Su una sponda del Canal grande troviamo gli spiazzanti effetti ottici di Marina Apollonio, sulla sponda opposta incrociamo le grandi tele dai colori densi, fitte di segni, della etiope-statunitense Julie Mehretu. A Venezia la Biennale d’arte in corso fino al 24 novembre vede, nella mostra dell’ente ai Giardini e all’Arsenale “Stranieri ovunque” curata dal brasiliano Adriano Pedrosa, la metà delle presenze formato da artiste. Verrà, speriamo, il giorno in cui sarà del tutto superfluo prestare attenzione al genere di chi espone. Purtroppo ancora non è così ed è pertanto significativo che la città dei dogi abbia in contemporanea due rassegne su due artiste diversissime eppure accomunate da indipendenza, chiarezza nei propositi, forte autonomia personale lungo le vie dell’astrazione pittorica.

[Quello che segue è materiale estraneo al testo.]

-- ==== Sys2Proof/Certificates/Slice0/Obligations.lean ====
section
/-! DEFINITION. The statements for the provers, in the order of the manual's chapters.  `Ends r w t` says that `r` is
the end of the event that has brought `t`: so a statement that ends in it gives every field of the state the event
brings, and with `EndOfEventFrame` every field that the event's end leaves alone. -/

open Sys2Proof Sys2Proof.Machine

/-! ### The step -/

/-- Step takes the command at the front of the queue and runs it on the rest of the queue. -/
def Obligations.StepRunsFrontCommand : Prop :=
  ∀ (s : State) (c : Instr) (rest : List Instr), s.pending = c :: rest →
    step s = exec c { s with pending := rest }

/-- With no command waiting, a step is one millisecond event (the model's choice, log entry 2): R174's millisecond
count rises by 1, and `n` such events carry a running station's second count over every 1,000th of them. -/
def Obligations.IdleStepsCountTime : Prop :=
  (∀ s : State, s.pending = [] → s.start.phase ≠ .running →
    step s = .next { s with time := { s.time with ms := s.time.ms + 1 } }) ∧
  (∀ s : State, s.pending = [] → step s = .next s.tick) ∧
  (∀ (n : Nat) (s : State), s.start.phase = .running → s.time.sub < 1000 →
    State.tick^[n] s =
      { s with
        time :=
          ⟨s.time.ms + BitVec.ofNat 32 n, s.time.sec + BitVec.ofNat 32 ((s.time.sub + n) / 1000),
            (s.time.sub + n) % 1000⟩ })

/-! ### Invariants of every step -/

/-- The state after reset meets the three invariants: record memory holds the tables wherever it may be written, every
queue and list is within its capacity, and the loan records stand in ascending loan number. -/
def Obligations.ResetStateIsSafe : Prop :=
  State.reset.recordsKept ∧ State.reset.Capacities ∧ State.reset.LoansAscending

/-- Every step keeps record memory equal to the tables wherever record memory may be written (R72, R165, R178). -/
def Obligations.StepKeepsRecordMemory : Prop :=
  ∀ s t : State, s.recordsKept → step s = .next t → t.recordsKept

/-- Every step keeps the capacities of the receive and transmit queues, the pacing list, the quarantine list, the
returns outbox, the notice queue and the input line buffer. -/
def Obligations.StepKeepsCapacities : Prop :=
  ∀ s t : State, s.Capacities → step s = .next t → t.Capacities

/-- Every step keeps the loan records, the register's and record memory's, in ascending loan number (R62, R73). -/
def Obligations.StepKeepsLoansAscending : Prop :=
  ∀ s t : State, s.LoansAscending → step s = .next t → t.LoansAscending

/-- The end of an event.  A refused request is taken by its owner as a failure (R78, R80, R83), its effect as
GuardedOperationSteps and LimitsAndHoldsFailOperation give it; the head job is dispatched (R97, GangFormsAroundHead); with no
job waiting every dirty blank of role COPY cleans, outside LISTEN, with a clear of sector 1 (R111); and a free buffer that no
head job takes goes to the first ingest that waits, which reads its block (R99).  With none of these to do, only the record
memory write is left.  It leaves alone the commands that wait, the timebase, the configuration values, the line but for the
transmit queue and the pacing list, the bench but for the notice queue, and the header of record memory.  The order of the
tests, and refusals taken in socket-number order, are the model's (log entry 9); that the first waiting ingest takes the
lowest-numbered of several free buffers is its choice, for R99 gives no order of buffers that one event frees (log entry
32). -/
def Obligations.EndOfEventFrame : Prop :=
  ∀ (w : RecordWrite) (s : State),
    let accepted (t : State) : Prop := ∀ n, (t.socket n).op ≠ some .refused
    let cleans (n : Idx8) : Prop :=
      s.line.state ≠ .listen ∧ s.cfg.roles[n] = .copy ∧ (s.socket n).state = .blank false
    (∀ n, (s.socket n).op = some .refused → (∀ q < n, (s.socket q).op ≠ some .refused) →
      let t := (s.setSocket n { s.socket n with op := none, hold := none }).opFailed n
      (∀ q ≤ n, (t.socket q).op ≠ some .refused) → finish w s = finish w t) ∧
    (accepted s → s.copy.queue = [] → (∀ n, cleans n → ∃ v, (s.socket n).view = some v ∧ v.kind = .stock) →
      ∃ sockets : Vector Socket 8,
        (∀ n : Idx8,
          (cleans n →
            sockets[n] =
              { s.socket n with
                state := .cleaning .sector, op := some (.guarded (.sectorClear 1) (.beforeCommand (some (s.socket n).link)))
                hold := none, link := (s.socket n).link.unlock }) ∧
          (¬ cleans n → sockets[n] = s.socket n)) ∧
        finish w s = finish w { s with sockets := sockets }) ∧
    (accepted s → s.dispatchHead = none → (s.copy.queue = [] → ∀ n, ¬ cleans n) →
      (s.copy.ingestWait = [] ∨ (∀ b, (s.buffer b).owner ≠ .free) → finish w s = commit w s) ∧
      (∀ n ns b i v, s.copy.ingestWait = n :: ns → ns.length < 8 → (s.buffer b).owner = .free →
        (∀ q < b, (s.buffer q).owner ≠ .free) → (s.socket n).state = .ingesting i → (s.socket n).view = some v →
        i.index < v.capacity.blocks →
        finish w s =
          finish w
            { (s.setBuffer b ⟨.ingest n, [], none⟩).setSocket n
                { s.socket n with
                  state := .ingesting { i with buffer := some b }, op := some (.read (i.index * 65536) 65536)
                  hold := none } with
              copy := { (s.setBuffer b ⟨.ingest n, [], none⟩).copy with ingestWait := ns } })) ∧
    (finish w s).pending = s.pending ∧ (finish w s).time = s.time ∧ (finish w s).cfg = s.cfg ∧
      (finish w s).line = { s.line with tx := (finish w s).line.tx, pacing := (finish w s).line.pacing } ∧
      (finish w s).bench = { s.bench with notices := (finish w s).bench.notices, lost := (finish w s).bench.lost } ∧
      (finish w s).start = { s.start with writable := (finish w s).start.writable } ∧
      (finish w s).nv.header = s.nv.header ∧
      (s.start.writable = false → (finish w s).start = s.start ∧ (finish w s).nv = s.nv)

/-- The record memory write that ends an event (R72, R165, R178): record memory takes the tables; a write that fails
leaves it in the state before the event, the tables stand, CONFIG-INVALID with cause RECORDS is raised, and record
memory is not written again; and where it may not be written, nothing happens.  That a failed write of an event that
changed no table has no effect is the model's choice (log entry 6), and so is that the notice joins behind all those the
event has raised (log entry 37). -/
def Obligations.RecordMemoryWriteOutcomes : Prop :=
  ∀ s : State,
    (s.start.writable = false → ∀ w, commit w s = s) ∧
    (s.start.writable = true → commit .completed s = { s with nv := { s.nv with tables := s.tables } }) ∧
    (s.start.writable = true → s.nv.tables = s.tables → commit .failed s = s) ∧
    (s.start.writable = true → s.nv.tables ≠ s.tables →
      commit .failed s =
        { s with
          start := { s.start with writable := false }
          bench :=
            if s.bench.notices.length < 64 then
              { s.bench with notices := s.bench.notices ++ [.configInvalid .records] }
            else { s.bench with lost := true } })

/-! ### Resets and start -/

/-- Either reset gives every block its reset value (R17, R73, R86, R93, R116, R135, R167, R168, R173, R174, R177), at
any point of start and in any line state; record memory, the presence lines and what the cartridges report stand (R94; log
entry 15). -/
def Obligations.ResetsClearVolatileState : Prop :=
  ∀ (c : Instr) (s : State), c = .powerOnReset ∨ c = .reset →
    ∃ t, exec c s = .next t ∧ t.pending = s.pending ∧ t.nv = s.nv ∧
      t.start.phase = .config ∧ t.time = ⟨0, 0, 0⟩ ∧
      t.line =
        { state := .off, timing := none, following := false, finishing := false, failCount := 0, muteDeadline := none,
          rx := [], overrun := false, tx := [], pacing := [], driving := [], sentBits := 0, ackDriven := false } ∧
      t.book = ⟨[], []⟩ ∧ t.scan = ⟨false, none, false, none⟩ ∧ t.quarantine = [] ∧ t.returns = ⟨[], []⟩ ∧
      (∀ n : Idx8, (t.socket n).state = .empty ∧ (t.socket n).view = none ∧ (t.socket n).op = none ∧
        (t.socket n).hold = none ∧ (t.socket n).present = (s.socket n).present ∧ (t.socket n).link = (s.socket n).link) ∧
      t.copy.queue = [] ∧ t.copy.gangs = [] ∧ t.copy.ingestWait = [] ∧ t.copy.current = none ∧ t.copy.pointer = 3 ∧
      (∀ b : Fin 4, (t.buffer b).owner = .free ∧ (t.buffer b).request = none) ∧
      t.bench.buffer = [] ∧ t.bench.extra = 0 ∧ t.bench.bad = false ∧ t.bench.notices = [] ∧ t.bench.lost = false ∧
      t.bench.rate = 9600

Alla Guggenheim e a Palazzo Grassi
Marina Apollonio è nata a Trieste nel 1949, Julie Mehretu ad Addis Abeba nel 1970. La prima ha una retrospettiva di un centinaio di opere esposte fino al 3 marzo nella mostra alla Collezione Peggy Guggenheim “Oltre il cerchio”. La seconda è cittadina statunitense, cresciuta in Etiopia fino alla fuga dalla dittatura con i genitori approdati negli Usa, espone a Palazzo Grassi della Collezione Pinault opere sue e di colleghe e colleghi con il titolo “Ensemble” fino al 6 gennaio. Curatrici sono Marianna Gelussi per la Apollonio, Caroline Bourgeois insieme alla pittrice stessa a Palazzo Grassi. Se andate nella sempre più costosa e affollata Venezia (conviene prenotare con largo anticipo), vedere le due mostre nelle sedi piuttosto vicine e affacciate sulle due sponde del Canal Grande può regalare qualche brivido emotivo e/o intellettuale. Ai due istituti va il merito di proporre artiste poco note al pubblico più vasto, a persone non esperte in materia.
Marina Apollonio: tu ci fai girar, tu ci fai girar (la testa)
Iniziamo con Marina Apollonio. La si può iscrivere nel movimento degli anni ’60 della “Optical Art”, quell’arte astratta e solitamente regolata da attente geometrie che fa della percezione ottica, dell’effetto visivo spiazzante, uno dei suoi precetti. La mostra ripercorre con ottima cura il suo cammino. Per lo più l’artista dipinge.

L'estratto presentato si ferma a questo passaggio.